Exercise inputs:
== == ==
-- ==== Sys2Proof/Syntax.lean ====
section
/-! DEFINITION. The instruction set as data: one constructor per row of spec/opcode_table.json. -/

namespace Sys2Proof

/-- The source-2 field with the immediate flag that selects its reading (30_encoding.md R71 to R73): with `imm = 1`
the sixteen bits are a literal, with `imm = 0` they are a register index. Both keep all sixteen bits, since
R76 case 4 refuses an index by its value. -/
inductive Src2 where
  | imm (value : BitVec 16)
  | reg (index : BitVec 16)
deriving DecidableEq, Repr

/-- The twelve instructions (00_scope.md R1). Every one has the raw fields of the single format
(30_encoding.md R71): `rd`, `rs1` and source 2; what each field is for is 30_encoding.md R75. -/
inductive Instr where
  | load  (rd rs1 : BitVec 4) (src2 : Src2)
  | store (rd rs1 : BitVec 4) (src2 : Src2)
  | add   (rd rs1 : BitVec 4) (src2 : Src2)
  | sub   (rd rs1 : BitVec 4) (src2 : Src2)
  | and   (rd rs1 : BitVec 4) (src2 : Src2)
  | or    (rd rs1 : BitVec 4) (src2 : Src2)
  | xor   (rd rs1 : BitVec 4) (src2 : Src2)
  | mov   (rd rs1 : BitVec 4) (src2 : Src2)
  | cmp   (rd rs1 : BitVec 4) (src2 : Src2)
  | brn   (rd rs1 : BitVec 4) (src2 : Src2)
  | beq   (rd rs1 : BitVec 4) (src2 : Src2)
  | bne   (rd rs1 : BitVec 4) (src2 : Src2)
deriving DecidableEq, Repr

/-- The instruction's mnemonic, the value `P_OPCODE_MAP` gives for its opcode. -/
def Instr.mnemonic : Instr → Mnemonic
  | .load _ _ _ => .load
  | .store _ _ _ => .store
  | .add _ _ _ => .add
  | .sub _ _ _ => .sub
  | .and _ _ _ => .and
  | .or _ _ _ => .or
  | .xor _ _ _ => .xor
  | .mov _ _ _ => .mov
  | .cmp _ _ _ => .cmp
  | .brn _ _ _ => .brn
  | .beq _ _ _ => .beq
  | .bne _ _ _ => .bne

/-- The raw destination field W[23:20]. -/
def Instr.rd : Instr → BitVec 4
  | .load rd _ _ | .store rd _ _ | .add rd _ _ | .sub rd _ _ | .and rd _ _ | .or rd _ _
  | .xor rd _ _ | .mov rd _ _ | .cmp rd _ _ | .brn rd _ _ | .beq rd _ _ | .bne rd _ _ => rd

/-- The raw source-1 field W[19:16]. -/
def Instr.rs1 : Instr → BitVec 4
  | .load _ rs1 _ | .store _ rs1 _ | .add _ rs1 _ | .sub _ rs1 _ | .and _ rs1 _ | .or _ rs1 _
  | .xor _ rs1 _ | .mov _ rs1 _ | .cmp _ rs1 _ | .brn _ rs1 _ | .beq _ rs1 _ | .bne _ rs1 _ => rs1

/-- The source-2 field W[15:0] with the immediate flag W[24]. -/
def Instr.src2 : Instr → Src2
  | .load _ _ s | .store _ _ s | .add _ _ s | .sub _ _ s | .and _ _ s | .or _ _ s
  | .xor _ _ s | .mov _ _ s | .cmp _ _ s | .brn _ _ s | .beq _ _ s | .bne _ _ s => s

end Sys2Proof
end

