-- ==== Sys2Proof/Machine/AluOps.lean ====
section
/-! DEFINITION. The meanings of ADD, SUB, AND, OR, XOR and MOV (42_alu_ops.md): the clock cycle in which the instruction
stands at Decode, its latch carrying the signals for the ALU and for Write-back (notes/assumptions/4.md). -/

namespace Sys2Proof.Machine

/-- R171 ADD: `x[rd] <- trunc_64(x[rs1] + s2)`. -/
def execAdd (rd rs1 : BitVec 4) (src2 : Src2) (s : State) : Host.Outcome State Fault Refusal :=
  clockCycle
    (issue
      { op := .add, rd := rd, rs1 := rs1, src2 := src2
        ctl := signalsFor .add, roles := plainRoles rd rs1, hazard := false }) s

/-- R172 SUB: `x[rd] <- trunc_64(x[rs1] - s2)`. -/
def execSub (rd rs1 : BitVec 4) (src2 : Src2) (s : State) : Host.Outcome State Fault Refusal :=
  clockCycle
    (issue
      { op := .sub, rd := rd, rs1 := rs1, src2 := src2
        ctl := signalsFor .sub, roles := plainRoles rd rs1, hazard := false }) s

/-- R173 AND: `x[rd] <- x[rs1] & s2`. -/
def execAnd (rd rs1 : BitVec 4) (src2 : Src2) (s : State) : Host.Outcome State Fault Refusal :=
  clockCycle
    (issue
      { op := .and, rd := rd, rs1 := rs1, src2 := src2
        ctl := signalsFor .and, roles := plainRoles rd rs1, hazard := false }) s

/-- R174 OR: `x[rd] <- x[rs1] | s2`. -/
def execOr (rd rs1 : BitVec 4) (src2 : Src2) (s : State) : Host.Outcome State Fault Refusal :=
  clockCycle
    (issue
      { op := .or, rd := rd, rs1 := rs1, src2 := src2
        ctl := signalsFor .or, roles := plainRoles rd rs1, hazard := false }) s

/-- R175 XOR: `x[rd] <- x[rs1] ^ s2`. -/
def execXor (rd rs1 : BitVec 4) (src2 : Src2) (s : State) : Host.Outcome State Fault Refusal :=
  clockCycle
    (issue
      { op := .xor, rd := rd, rs1 := rs1, src2 := src2
        ctl := signalsFor .xor, roles := plainRoles rd rs1, hazard := false }) s

/-- R176 MOV: `x[rd] <- s2`, by the ALU's PASS. The raw `rs1` is ignored, but must be 0..9. -/
def execMov (rd rs1 : BitVec 4) (src2 : Src2) (s : State) : Host.Outcome State Fault Refusal :=
  clockCycle
    (issue
      { op := .mov, rd := rd, rs1 := rs1, src2 := src2
        ctl := signalsFor .mov, roles := plainRoles rd rs1, hazard := false }) s

end Sys2Proof.Machine
end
== == ==
Prompt: Return the entries exactly through the "def Instr.rs1 : Instr → BitVec 4" line.

Task solution:
-- ==== Sys2Proof/Syntax.lean ====
section
/-! DEFINITION. The instruction set as data: one constructor per row of spec/opcode_table.json. -/

namespace Sys2Proof

/-- The source-2 field with the immediate flag that selects its reading (30_encoding.md R71 to R73): with `imm = 1`
the sixteen bits are a literal, with `imm = 0` they are a register index. Both keep all sixteen bits, since
R76 case 4 refuses an index by its value. -/
inductive Src2 where
  | imm (value : BitVec 16)
  | reg (index : BitVec 16)
deriving DecidableEq, Repr

/-- The twelve instructions (00_scope.md R1). Every one has the raw fields of the single format
(30_encoding.md R71): `rd`, `rs1` and source 2; what each field is for is 30_encoding.md R75. -/
inductive Instr where
  | load  (rd rs1 : BitVec 4) (src2 : Src2)
  | store (rd rs1 : BitVec 4) (src2 : Src2)
  | add   (rd rs1 : BitVec 4) (src2 : Src2)
  | sub   (rd rs1 : BitVec 4) (src2 : Src2)
  | and   (rd rs1 : BitVec 4) (src2 : Src2)
  | or    (rd rs1 : BitVec 4) (src2 : Src2)
  | xor   (rd rs1 : BitVec 4) (src2 : Src2)
  | mov   (rd rs1 : BitVec 4) (src2 : Src2)
  | cmp   (rd rs1 : BitVec 4) (src2 : Src2)
  | brn   (rd rs1 : BitVec 4) (src2 : Src2)
  | beq   (rd rs1 : BitVec 4) (src2 : Src2)
  | bne   (rd rs1 : BitVec 4) (src2 : Src2)
deriving DecidableEq, Repr

/-- The instruction's mnemonic, the value `P_OPCODE_MAP` gives for its opcode. -/
def Instr.mnemonic : Instr → Mnemonic
  | .load _ _ _ => .load
  | .store _ _ _ => .store
  | .add _ _ _ => .add
  | .sub _ _ _ => .sub
  | .and _ _ _ => .and
  | .or _ _ _ => .or
  | .xor _ _ _ => .xor
  | .mov _ _ _ => .mov
  | .cmp _ _ _ => .cmp
  | .brn _ _ _ => .brn
  | .beq _ _ _ => .beq
  | .bne _ _ _ => .bne

/-- The raw destination field W[23:20]. -/
def Instr.rd : Instr → BitVec 4
  | .load rd _ _ | .store rd _ _ | .add rd _ _ | .sub rd _ _ | .and rd _ _ | .or rd _ _
  | .xor rd _ _ | .mov rd _ _ | .cmp rd _ _ | .brn rd _ _ | .beq rd _ _ | .bne rd _ _ => rd

/-- The raw source-1 field W[19:16]. -/
def Instr.rs1 : Instr → BitVec 4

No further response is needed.